▸ Assignment
In the data below, one line contains "decide (u < i * 38912 % u + 38912)" and a later one contains "let s1 := s.set". Print both, with every line between them, exactly and alone.

▸ Data extract

========================

-- ==== Sys2Proof/Machine/State.lean ====
section
/-! DEFINITION. The state of the ON8C as plain data: the waiting commands, the register fields, and every piece of state
the spec gives a block beyond its registers. The two reasons a command can stop, and the state after reset. -/

namespace Sys2Proof.Machine

/-! ### Stitchers and paths (chapters 3 to 5) -/

/-- A trap frame of a Stitcher (R162). -/
structure Frame where
  rpc     : BitVec 13
  z       : Bool
  n       : Bool
  c       : Bool
  waiting : Bool
  sp      : Nat
  vec     : BitVec 4
  data    : W16
  active  : Bool
  deriving DecidableEq, Repr

/-- What a Stitcher is doing (CHn.STITCH.STATp.STATE): waiting in FETCH, executing, waiting for an event, or halted
under R174. Halting by CTL.HALT is read from that field; trap levels from the frames. -/
inductive StMode where
  | idle
  | running
  | waiting (ev : Fin 32)
  | halted
  deriving DecidableEq, Repr

/-- One Stitcher (R155 to R174). -/
structure Stitcher where
  r        : Vector W16 32
  z        : Bool
  n        : Bool
  c        : Bool
  pc       : BitVec 13
  lc       : Vector W16 4
  /-- return addresses, the newest first; at most eight (R157) -/
  stack    : List (BitVec 13)
  /-- event latches (R150) -/
  ev       : BitVec 32
  tmask    : W16
  tpend    : W16
  frN      : Frame
  frH      : Frame
  mode     : StMode
  hcode    : Byte
  lastAbt  : Bool
  abtRes   : BitVec 20
  /-- the current descriptor -/
  cur      : Option Desc
  /-- descriptors the scheduler has handed over and FETCH has not taken (R168) -/
  handed   : List Desc
  prefetch : Option Desc
  /-- PREFETCH was executed and no descriptor delivered since (R171) -/
  wantPre  : Bool
  /-- Stitchers that signalled since the last PEER trap (R159) -/
  peers    : BitVec 4
  /-- DATA of the last STORE_ERR, STACK_ERR or ILLEGAL, and of the last SOFT trap -/
  errData  : W16
  softData : W16
  /-- last write result code, DATA of WRITE_FAULT; flags of the last framing, DATA of SYNC; action of the last late arm -/
  wrCode   : W16
  syncFlags : W16
  lateAct  : W16
  /-- TAG of the work item of the last ABORT, its DATA (R159) -/
  abtTag   : W16
  /-- ARM_SLOT port (R152) -/
  armSlot  : BitVec 11
  /-- the last wedge of the Stitcher's surface (R152): binary track, invalid; number, invalid; index -/
  wtrk     : W24
  wtrkBad  : Bool
  wnum     : BitVec 9
  wnumBad  : Bool
  widx     : Bool
  /-- watchdog of R173: 0 stopped, 1 running, 2 after the first expiry -/
  wd       : Fin 3
  deriving DecidableEq, Repr

/-- The action armed on a path (R153). -/
structure Arm where
  /-- 1 CAPTURE, 2 WRITE, 3 VERIFY, 4 SCAN, 5 RAW -/
  act    : Fin 6
  slot   : Nat
  /-- parts that have not begun -/
  left   : Nat
  /-- the window in which the next part begins -/
  window : Nat
  /-- the channel bit of the sector at which the next part begins (R56) -/
  pos    : Nat
  /-- a part is open (write) or being captured -/
  isOpen : Bool
  /-- a part has begun -/
  begun  : Bool
  /-- COMMIT written since the last part was armed (R154) -/
  commit : Bool
  /-- a cause of R139 has parked the open gate; its code -/
  cause  : Option Nat
  deriving DecidableEq, Repr
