/-- An admitted request (R482, R485): the class's pointer passes the requester, and a throttled admission closes the gap. -/
def admitReq (i : PoolId) (cls : Fin 3) (id n : Nat) (s : State) : List Nat × State :=
  grantBuffers i id n (s.modPool i fun p => { p with
    rr := p.rr.set cls ((id + 1) % 16), paced := p.paced || (cls == 1 && decide (poolFree i s ≤ poolThrottle i s)) })

/-- A violation of R479 (R486): REAM.VIOL and VIOLH keep the first, COUNT counts every one. -/
def violate (op id h : Nat) (s : State) : State :=
  let t := if s.flag F.REAM_VIOL_VALID then s else
    (((s.set F.REAM_VIOL_OP op).set F.REAM_VIOL_REQ id).set F.REAM_VIOLH_HANDLE h).setFlag F.REAM_VIOL_VALID true
  ((t.inc F.REAM_VIOL_COUNT).raise (hostSrc 29)).modReam fun r => { r with err := true, ans := [emptyHandle] }

/-- The pool of a use, unless it has none or its pool is off (R474, R475). -/
def usePool (use : Nat) (s : State) : Option PoolId :=
  let i : PoolId := ⟨s.get (F.REAM_USE_POOL use) % 16, Nat.mod_lt _ (by decide)⟩
  if s.flag (F.REAM_USE_NONE use) || !s.flag (F.REAM_POOLCFG_EN i) then none else some i

/-- Distance of an identity from a round-robin pointer. -/
def rrDist (ptr id : Nat) : Nat := (id + 16 - ptr) % 16

/-- The waiting request of a class that comes first after the pointer and is admitted now. -/
def nextWait (i : PoolId) (cls : Fin 3) (s : State) : Option ReamWait :=
  let p := s.pool i
  let cs := p.waits.filter fun w => allocClass w.id w.use == cls &&
    admitted i cls w.n s
  cs.foldl (fun b w => match b with
    | none => some w
    | some v => if rrDist p.rr[cls] w.id < rrDist p.rr[cls] v.id then some w else some v) none

/-- An ALLOC for command `cmd` (R482 to R484): the handles, or the empty list when the request waits (also behind one of its class that
returned buffers now admit), is refused, or is not sent because the port already waits on the pool. -/
def alloc (id use n : Nat) (cmd : Option Nat) (s : State) : List Nat × State :=
  match usePool use s with
  | none =>
    let h := s.fresh.toNat % 4294967296
    ([], violate 0 id h s.used)
  | some i =>
    if n == 0 || decide (512 < n) then ([], violate 0 id (s.fresh.toNat % 4294967296) s.used)
    else if (s.pool i).waits.any fun w => w.id == id then ([], s.modReam fun r => { r with ans := [emptyHandle], err := false })
    else if admitted i (allocClass id use) n s && (nextWait i (allocClass id use) s).isNone then
      let g := admitReq i (allocClass id use) id n s
      (g.1, g.2.modReam fun r => { r with ans := g.1, err := false })
    else
      let t := s.modPool i fun p => { p with waits := p.waits ++ [⟨id, use, n, cmd⟩] }
      ([], (poolSync i t).modReam fun r => { r with ans := [emptyHandle], err := false })

/-- The control word of a handle an operation may act on; none breaks R479 (R486). -/
def handleCtl (h : Nat) (s : State) : Option Nat :=
  let i := handlePool h
  let w := s.ream.ctl.get h
  if h < 268435456 && decide (handleIdx h < s.get (F.REAM_POOLCFG_COUNT i)) && s.flag (F.REAM_POOLCFG_EN i) && ctlLive w then some w
  else none

/-- Store a control word whose REFS may have reached zero: the buffer then returns to the free store (R480). -/
def putCtl (h refs : Nat) (owned : Bool) (owner : Nat) (s : State) : State :=
  let i := handlePool h
  let t := s.modReam fun r => { r with err := false, ctl := r.ctl.set h (if refs = 0 then 0 else mkCtl refs owned owner) }
  if refs = 0 then poolSync i (t.modPool i fun p => if indexOk i s (handleIdx h) then { p with chip := p.chip ++ [handleIdx h] } else p) else t

/-- SHARE (R479, R480). -/
def share (id h : Nat) (s : State) : State :=
  match handleCtl h s with
  | none => violate 1 id h s
  | some w =>
    if ctlRefs w = 255 then (s.raise (hostSrc 28)).modReam fun r => { r with err := true }
    else putCtl h (ctlRefs w + 1) (ctlOwned w) (ctlOwner w) s

/-- RELEASE (R479, R480). -/
def release (id h : Nat) (s : State) : State :=
  match handleCtl h s with
  | none => violate 2 id h s
  | some w =>
    if (ctlOwned w).toNat < ctlRefs w then putCtl h (ctlRefs w - 1) (ctlOwned w) (ctlOwner w) s else violate 2 id h s

/-- FREE (R479, R480). -/
def freeBuf (id h : Nat) (s : State) : State :=
  match handleCtl h s with
  | none => violate 3 id h s
  | some w =>
    if ctlOwned w && ctlOwner w == id then putCtl h (ctlRefs w - 1) false (ctlOwner w) s else violate 3 id h s

/-- GIVE (R479). -/
def give (id h dst : Nat) (s : State) : State :=
  match handleCtl h s with
  | none => violate 4 id h s
  | some w =>
    if ctlOwned w && ctlOwner w == id then putCtl h (ctlRefs w) true dst s else violate 4 id h s

/-- Free, on its owner's behalf, a buffer the device itself holds; nothing when it is no longer owned. -/
def dropBuf (h : Nat) (s : State) : State :=
  match handleCtl h s with
  | some w => if ctlOwned w then putCtl h (ctlRefs w - 1) false (ctlOwner w) s else s
  | none => s

/-- Ream frees, for a fenced channel, every buffer the channel owns (R487). -/
def reclaim (n : Ch) (s : State) : State :=
  s.each (s.ream.ctl.cells.filter fun c => ctlOwned c.2 && ctlOwner c.2 == n.val) fun c t => dropBuf c.1 t

/-! ### Waiting requests (R484, R485) -/

/-- A waiting request of a class is granted; the command whose buffers they are goes on. -/
def grantOf (i : PoolId) (cls : Fin 3) (s : State) (w : ReamWait) : State :=
  let g := admitReq i cls w.id w.n (s.modPool i fun p => { p with waits := p.waits.filter (fun v => v.id != w.id) })
  let u := g.2.modReam fun r => { r with ans := g.1, err := false }
  match w.cmd with
  | some k => u.modCmd k fun c => { c with handles := c.handles ++ g.1, wantBuf := c.wantBuf - w.n, wantXfer := c.takesXfer }
  | none => u
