-- ==== Sys2Proof/Machine/Path.lean ====
section
/-! DEFINITION. The hardware of a path: slot geometry (R51, R56, R59), event latches and traps of its Stitcher (R150,
R159), the settings of its read channel (R81 to R86, R115, R116), the armed action (R153, R154), the write gate (R128, R614), the
sample store (R94 to R97) and the result of a sector (R113, R139). -/

namespace Sys2Proof.Machine

/-! ### Geometry -/

/-- The channel-bit rate of a zone, in 10 Mbit/s (R60). -/
def zoneRate (z : Nat) : Nat := if z ≤ 30 then 800 - 11 * z else 460

/-- B_w: channel bits of a data window at format speed `rpm` in zone `z` (R51). -/
def windowBits (rpm z : Nat) : Nat := zoneRate z * (114422700 - 40 * rpm) / (100 * rpm)

/-- U_w: usable bits of a data window (R51). -/
def usableBits (rpm z : Nat) : Nat := windowBits rpm z - 256

/-- Slots per track (R59). -/
def slotsPerTrack (rpm z : Nat) : Nat := usableBits rpm z / 76

/-- The window in which slot `i` begins (R56). -/
def slotWindow (rpm z i : Nat) : Nat := i * 38912 / usableBits rpm z

/-- Whether slot `i` is split (R56). -/
def slotSplit (rpm z i : Nat) : Bool :=
  let u := usableBits rpm z
  decide (u < i * 38912 % u + 38912)

/-- The channel bits of slot `i` that lie in its first window, when it is split (R56). -/
def slotCut (rpm z i : Nat) : Nat := let u := usableBits rpm z; u - i * 38912 % u

/-! ### Event latches and traps of a Stitcher -/

/-- The trap an event raises (R159). -/
def eventTrap (e : Nat) : Option Nat :=
  match e with
  | 0 => some 8 | 6 => some 9 | 8 => some 11 | 9 => some 5 | 10 => some 7 | 11 => some 10
  | 12 => some 12 | 13 => some 13 | 14 => some 14 | 15 => some 4 | _ => none

/-- A trap of level H (0 to 6) and trap 15 are always enabled; a level-N trap by its TMASK bit (R159). -/
def Stitcher.enabled (t : Stitcher) (v : Nat) : Bool := decide (v < 7) || decide (v = 15) || t.tmask.getLsbD v

/-- Set a bit of a bit vector. -/
def setB {w : Nat} (x : BitVec w) (i : Nat) : BitVec w := x ||| BitVec.ofNat w (2 ^ i)

/-- Clear a bit of a bit vector. -/
def clrB {w : Nat} (x : BitVec w) (i : Nat) : BitVec w := x &&& ~~~(BitVec.ofNat w (2 ^ i))

/-- An event occurs (R150, R165). An event already latched is not counted twice; a WAIT on it completes and consumes it,
and its trap is then not raised; otherwise an enabled trap becomes pending (DEDUCED: a trap is raised when it is enabled
at the event). -/
def Stitcher.latch (t : Stitcher) (e : Nat) : Stitcher :=
  if 16 ≤ e then t
  else if t.mode = .waiting (Fin.ofNat 32 e) then { t with mode := .running, pc := t.pc + 1 }
  else if t.ev.getLsbD e then t
  else
    let u := { t with ev := setB t.ev e }
    match eventTrap e with
    | some v => if t.enabled v then { u with tpend := setB u.tpend v } else u
    | none => u

/-- Latch an event in the Stitcher of a path. -/
def State.event (s : State) (n : Ch) (p : Pa) (e : Nat) : State := s.modStit n p fun t => t.latch e

/-! ### Sample store -/

/-- A sample buffer leaves the free ones; a downward crossing of THRESH latches SSTORE (R97). -/
def takeBuffer (n : Ch) (p : Pa) (s : State) : State :=
  let f := s.get (F.DET_SSTAT_FREE n p)
  let th := s.get (F.DET_SSTAT_THRESH n p)
  let s1 := s.set (F.DET_SSTAT_FREE n p) (f - 1)
  if th < f ∧ f - 1 ≤ th then s1.event n p 11 else s1

/-- A capturing or decoding buffer becomes free again. -/
def freeBuffer (n : Ch) (p : Pa) (s : State) : State := s.set (F.DET_SSTAT_FREE n p) (s.get (F.DET_SSTAT_FREE n p) + 1)

/-- A decoding buffer becomes pinned (R95). -/
def pinBuffer (n : Ch) (p : Pa) (s : State) : State := s.set (F.DET_SSTAT_PINNED n p) (s.get (F.DET_SSTAT_PINNED n p) + 1)

/-- Every buffer of a path that no ladder pins becomes free: nothing is captured or waits any more (R13, R118). -/
def clearStore (n : Ch) (p : Pa) (s : State) : State :=
  (s.set (F.DET_SSTAT_FREE n p) (4 - s.get (F.DET_SSTAT_PINNED n p))).modPath n p fun q =>
    { q with arm := none, cap := Capturing.none, wait := [], wfFetch := false, fifo := [], squeeze := false }

/-- A pinned buffer becomes free (R95). -/
def unpinBuffer (n : Ch) (p : Pa) (s : State) : State :=
  (s.set (F.DET_SSTAT_PINNED n p) (s.get (F.DET_SSTAT_PINNED n p) - 1)).set (F.DET_SSTAT_FREE n p)
    (s.get (F.DET_SSTAT_FREE n p) + 1)

/-! ### Results -/

/-- Write RES_LO and RES_HI and latch RESULT (R155). -/
def showResult (n : Ch) (p : Pa) (word : Nat) (s : State) : State :=
  s.modStit n p fun t =>
    ({ t with r := (t.r.set 28 (BitVec.ofNat 16 word)).set 29 (BitVec.ofNat 16 (word / 65536 % 16)) }).latch 8

/-- The result of the armed action, which has ended. -/
def putResult (n : Ch) (p : Pa) (word : Nat) (s : State) : State :=
  showResult n p word (s.modPath n p fun q => { q with arm := none })

/-- The work item of a channel with a tag. -/
def findItem (tag : W16) : List Item → Option Item
  | [] => none
  | i :: r => if descTag i.desc = tag then some i else findItem tag r

/-- Change the work item with a tag. -/
def modItem (tag : W16) (f : Item → Item) : List Item → List Item
  | [] => []
  | i :: r => if descTag i.desc = tag then f i :: r else i :: modItem tag f r

/-- The retry count of the current work item on a path (R139, bits [12:9]). -/
def retryCount (n : Ch) (p : Pa) (s : State) : Nat :=
  match (s.stit n p).cur with
  | none => 0
  | some d =>
    match findItem (descTag d) (s.chan n).sched.ring with
    | some i => i.retry[p]
    | none => 0

/-- The result word of a written sector (R139): code, TORN, retry count. -/
def writeWord (code : Nat) (torn : Bool) (retry : Nat) : Nat := code + torn.toNat * 256 + min 15 retry * 512

/-- The scheduler takes the result word of a sector of a path, with the work item's TAG (R113). -/
def noteResult (n : Ch) (p : Pa) (tag : W16) (word : Nat) (s : State) : State :=
  s.modSched n fun c => { c with results := c.results.set p (some (tag, word)) }

/-- The result of a sector of the current descriptor: to the Stitcher and to the scheduler (R113). -/
def sectorResult (n : Ch) (p : Pa) (word : Nat) (s : State) : State :=
  match (s.stit n p).cur with
  | some d => noteResult n p (descTag d) word (putResult n p word s)
  | none => putResult n p word s

/-- A written sector ends: WRSTAT, the torn count, RES_LO and RES_HI (R139). The write FIFO gives the sector up, or the fetch of a
sector that it does not hold yet (R126). -/
def writeResult (n : Ch) (p : Pa) (code : Nat) (torn : Bool) (s : State) : State :=
  let w := writeWord code torn (retryCount n p s)
  let s := s.modPath n p fun q => { q with fifo := q.fifo.drop 1, wfFetch := q.wfFetch && !q.fifo.isEmpty }
  let s1 := (s.set (F.AFE_WRSTAT_LAST n p) w).when torn fun s => s.inc (F.AFE_WRSTAT_TORN_CNT n p)
  sectorResult n p w (s1.modStit n p fun t => { t with wrCode := BitVec.ofNat 16 code })

/-! ### The write gate -/

/-- The order in which causes are reported (R139). -/
def causeOrder : List Nat := [0x1D, 0x1C, 0x16, 0x14, 0x1B, 0x1A, 0x13, 0x12, 0x15, 0x17, 0x1E, 0x18]

/-- The first cause of a list, by the order of R139. -/
def firstCause (cs : List Nat) : Option Nat := causeOrder.find? fun c => cs.contains c

/-- The head that path p has selected. -/
def pathHead (n : Ch) (p : Pa) (s : State) : Option Nat :=
  match (s.stit n p).cur with
  | some d => some (descSurf d p)
  | none => (s.pathSt n p).head

/-- Whether the position error of the head of path p is within OFFTRK_THR (R128, R129). WRGATE applies from the next sample event
(R140): its values in force count. -/
def onTrackErr (n : Ch) (p : Pa) (s : State) : Bool :=
  decide ((s.chan n).servo.err[p].natAbs * 256 ≤ s.inForce (F.AFE_WRGATE_OFFTRK_THR n) * 2 ^ 29)

/-- The sector at the head of the write FIFO is in a state (R126); nothing of the kind for FORMAT_TRACK. -/
def fifoIs (n : Ch) (p : Pa) (v : FifoSec) (s : State) : Bool :=
  (s.pathSt n p).fifo.head? == some v && match (s.stit n p).cur with | some d => descCmd d != 0x11 | none => true

/-- Every condition of R128 and R372 that holds the gate of path p closed, as the code of R614. `ready`: committed in time, with
the sector in the FIFO and the preamplifier frames sent; `second`: the part follows a part already written (exempt from the cutoff
of R131, and from the spindle's tolerance under it, for the sector is written to its end). The code of a SPEC bit that is set in a
WRITE_SIG, of a FIFO that does not hold the whole sector, and of a chip reset that has started (R615), is 0x18 (DESIGN CHOICE, log
entry 69: R614, R126 and R615 name none). -/
def gateCauses (n : Ch) (p : Pa) (ready second : Bool) (s : State) : List Nat :=
  let head := (pathHead n p s).getD 0
  let spec := match (s.stit n p).cur with | some d => descCmd d == 0x02 && descSpec d | none => true
  let ploss := s.flag F.PWR_SUPPLY_PLOSS
  (if s.flag F.FAULT_STAT_SAFE then [0x1D] else []) ++
  (if ploss && !second then [0x1C] else []) ++
  (if fifoIs n p .differs s && !second then [0x16] else []) ++
  (if (s.chan n).pflt then [0x14] else []) ++
  (if s.flag (F.HINGE_STAT_GAP n) then [0x1B] else []) ++
  (if !(s.bit (F.CTL_STAT_PLAUS n) 0 && s.bit (F.CTL_STAT_PLAUS n) (p.val + 1)) then [0x1A] else []) ++
  (if (s.chan n).servo.shockPend && s.inForce (F.AFE_WRGATE_SHOCK_EN n) != 0 then [0x13] else []) ++
  (if !onTrackErr n p s then [0x12] else []) ++
  (if fifoIs n p .broken s && !second then [0x15] else []) ++
  (if s.bit (F.AFE_WRINH_INH n) head || !s.bit (F.CTL_RROSTAT_CONV n) head then [0x17] else []) ++
  (if !s.flag (F.MOT_STAT_IN_TOL n) && !(ploss && second) then [0x1E] else []) ++
  (if spec || !ready || (s.rst.chip.isSome && !second) then [0x18] else [])

/-- A cause parks the open gate of path p (R129, R130). A gate that is parked already is not open, and nothing changes. -/
def parkGate (n : Ch) (p : Pa) (code : Nat) (s : State) : State :=
  match (s.pathSt n p).arm with
  | none => s
  | some a =>
    if a.act = 2 ∧ a.isOpen ∧ a.cause.isNone then
      let wide := decide (s.inForce (F.AFE_WRGATE_SQUEEZE_THR n) * 2 ^ 29 < (s.chan n).servo.err[p].natAbs * 256)
      s.modPath n p fun q => { q with arm := some { a with cause := some code, left := 0 }, squeeze := q.squeeze || wide }
    else s

/-- A cause parks every gate of the channel (R130). -/
def parkAll (n : Ch) (code : Nat) (s : State) : State := s.each allPaths fun p t => parkGate n p code t

/-- A command of path p has ended: its idle fine loop holds the head on the track nearest to its position (R184). -/
def holdHead (n : Ch) (p : Pa) (s : State) : State :=
  s.modChan n fun c => { c with servo := { c.servo with
    track := c.servo.track.set p (roundDiv c.servo.pos[p] 536870912).toNat, offs := c.servo.offs.set p 0 } }

/-! ### Arming and parts -/

/-- The parts of the sector armed: how many, and the window of the first (R56, R170). -/
def armParts (n : Ch) (d : Desc) (act : Nat) (slot : Nat) (s : State) : Nat × Nat :=
  let rpm := s.get (F.SCHED_FMT_FMT_RPM n)
  if act = 4 then (bitsOf d[10] 17 9 + 1, 0)
  else if act = 2 ∧ descCmd d = 0x11 then (512, 0)
  else if rpm = 0 then (1, 0)
  else ((if slotSplit rpm (descZone d) slot then 2 else 1), slotWindow rpm (descZone d) slot % 512)

/-- The sector of an armed write ends between its parts: its last bit driven lies before the last codeword bit, so it is torn (R133).
Its code is that of a part that did not open (DESIGN CHOICE, log entry 69). -/
def cancelRest (n : Ch) (p : Pa) (a : Arm) (s : State) : State :=
  if a.act = 2 && a.begun then writeResult n p 0x18 true (s.event n p 9)
  else (s.modPath n p fun q => { q with arm := none, cap := Capturing.none }).when (a.begun && a.act != 4) (freeBuffer n p)

/-- ARM_ACT is written with an action of R153; with no current descriptor there is no sector to arm (DESIGN CHOICE, log entry 69). -/
def armAction (n : Ch) (p : Pa) (act : Fin 6) (s : State) : State :=
  let q := s.pathSt n p
  let begun := match q.arm with | some a => a.begun | none => false
  if act = 0 then
    match q.arm with
    | none => s
    | some a =>
      if a.isOpen && a.act != 4 then s.modPath n p fun q => { q with arm := some { a with left := 0 } }
      else cancelRest n p a s
  else if begun then
    (s.modStit n p fun t => { t with lateAct := BitVec.ofNat 16 act.val }).event n p 10
  else
    match (s.stit n p).cur with
    | none => s
    | some d =>
      let slot := (s.stit n p).armSlot.toNat
      let (k, w) := armParts n d act.val slot s
      s.modPath n p fun q => { q with arm := some ⟨act, slot, k, w, 0, false, false, false, none⟩ }

/-- COMMIT is written for the part that is pending, which may be the second while the first is open (R154). -/
def armCommit (n : Ch) (p : Pa) (s : State) : State :=
  match (s.pathSt n p).arm with
  | none => s
  | some a => if a.act = 2 ∧ 0 < a.left then s.modPath n p fun q => { q with arm := some { a with commit := true } } else s

/-- Every frame requested for the signature has completed (R122). -/
def framesDone (n : Ch) (s : State) : Bool := allPaths.all fun p => (s.pathSt n p).pa.isEmpty

/-- The first bit of the next write part of path p passes (R122, R125, R126, R128, R154, R614). -/
def writeFirstBit (n : Ch) (p : Pa) (a : Arm) (inTime : Bool) (s : State) : State :=
  let q := s.pathSt n p
  let format := match (s.stit n p).cur with | some d => descCmd d = 0x11 | none => false
  let ready := a.commit && inTime && (a.begun || framesDone n s) && (format || a.begun || q.fifo.head? == some .good)
  match firstCause (gateCauses n p ready a.begun s) with
  | none =>
    (s.modPath n p fun q =>
      { q with arm := some { a with left := a.left - 1, window := (a.window + 1) % 512, isOpen := true, begun := true,
                                    commit := false } }).event n p 5
  | some c =>
    let s1 := if a.commit && inTime then s
      else (s.modStit n p fun t => { t with lateAct := 2 }).event n p 10
    writeResult n p c a.begun s1

/-- The first bit of the next captured part of path p passes (R96, R154). -/
def captureFirstBit (n : Ch) (p : Pa) (a : Arm) (inTime : Bool) (s : State) : State :=
  if !inTime && !a.begun then
    sectorResult n p 0x06 ((s.modStit n p fun t => { t with lateAct := BitVec.ofNat 16 a.act.val }).event n p 10)
  else
    let b := { a with left := a.left - 1, window := (a.window + 1) % 512, isOpen := true, begun := true }
    let begin_ (s : State) : State := (s.modPath n p fun q => { q with arm := some b }).event n p 5
    if a.begun then begin_ s
    else if s.get (F.DET_SSTAT_FREE n p) = 0 then
      sectorResult n p 0x06 (s.inc (F.DET_SSTAT_NOT_CAPT n p))
    else begin_ (takeBuffer n p (s.modPath n p fun q => { q with cap := Capturing.none }))

/-- PART_FIRST_BIT (R154): the position counter reaches the first bit of the next part of the armed action. -/
def partFirst (n : Ch) (p : Pa) (inTime : Bool) (s : State) : State :=
  match (s.pathSt n p).arm with
  | none => s
  | some a =>
    if a.left = 0 ∨ a.isOpen then s
    else if a.act = 2 then writeFirstBit n p a inTime s
    else if a.act = 4 then s
    else captureFirstBit n p a inTime s

/-- The codes of a framing (R99, R100, R113): the flags in bits [12:8] of the result word. -/
def resultFlags (o : DecodeObs) (drop : BitVec 3) : Nat :=
  (match o.pri, o.sec with
   | some a, some b => if a = b then 0 else 0x100
   | none, some _ => 0x200
   | some _, none => 0x400
   | none, none => 0) +
  (if o.split && o.resumeMiss then 0x800 else 0) + (if drop = 0 then 0 else 0x1000)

========================

▸ Result below
  decide (u < i * 38912 % u + 38912)

/-- The channel bits of slot `i` that lie in its first window, when it is split (R56). -/
def slotCut (rpm z i : Nat) : Nat := let u := usableBits rpm z; u - i * 38912 % u

/-! ### Event latches and traps of a Stitcher -/

/-- The trap an event raises (R159). -/
def eventTrap (e : Nat) : Option Nat :=
  match e with
  | 0 => some 8 | 6 => some 9 | 8 => some 11 | 9 => some 5 | 10 => some 7 | 11 => some 10
  | 12 => some 12 | 13 => some 13 | 14 => some 14 | 15 => some 4 | _ => none

/-- A trap of level H (0 to 6) and trap 15 are always enabled; a level-N trap by its TMASK bit (R159). -/
def Stitcher.enabled (t : Stitcher) (v : Nat) : Bool := decide (v < 7) || decide (v = 15) || t.tmask.getLsbD v

/-- Set a bit of a bit vector. -/
def setB {w : Nat} (x : BitVec w) (i : Nat) : BitVec w := x ||| BitVec.ofNat w (2 ^ i)

/-- Clear a bit of a bit vector. -/
def clrB {w : Nat} (x : BitVec w) (i : Nat) : BitVec w := x &&& ~~~(BitVec.ofNat w (2 ^ i))

/-- An event occurs (R150, R165). An event already latched is not counted twice; a WAIT on it completes and consumes it,
and its trap is then not raised; otherwise an enabled trap becomes pending (DEDUCED: a trap is raised when it is enabled
at the event). -/
def Stitcher.latch (t : Stitcher) (e : Nat) : Stitcher :=
  if 16 ≤ e then t
  else if t.mode = .waiting (Fin.ofNat 32 e) then { t with mode := .running, pc := t.pc + 1 }
  else if t.ev.getLsbD e then t
  else
    let u := { t with ev := setB t.ev e }
    match eventTrap e with
    | some v => if t.enabled v then { u with tpend := setB u.tpend v } else u
    | none => u

/-- Latch an event in the Stitcher of a path. -/
def State.event (s : State) (n : Ch) (p : Pa) (e : Nat) : State := s.modStit n p fun t => t.latch e

/-! ### Sample store -/

/-- A sample buffer leaves the free ones; a downward crossing of THRESH latches SSTORE (R97). -/
def takeBuffer (n : Ch) (p : Pa) (s : State) : State :=
  let f := s.get (F.DET_SSTAT_FREE n p)
  let th := s.get (F.DET_SSTAT_THRESH n p)
  let s1 := s.set (F.DET_SSTAT_FREE n p) (f - 1)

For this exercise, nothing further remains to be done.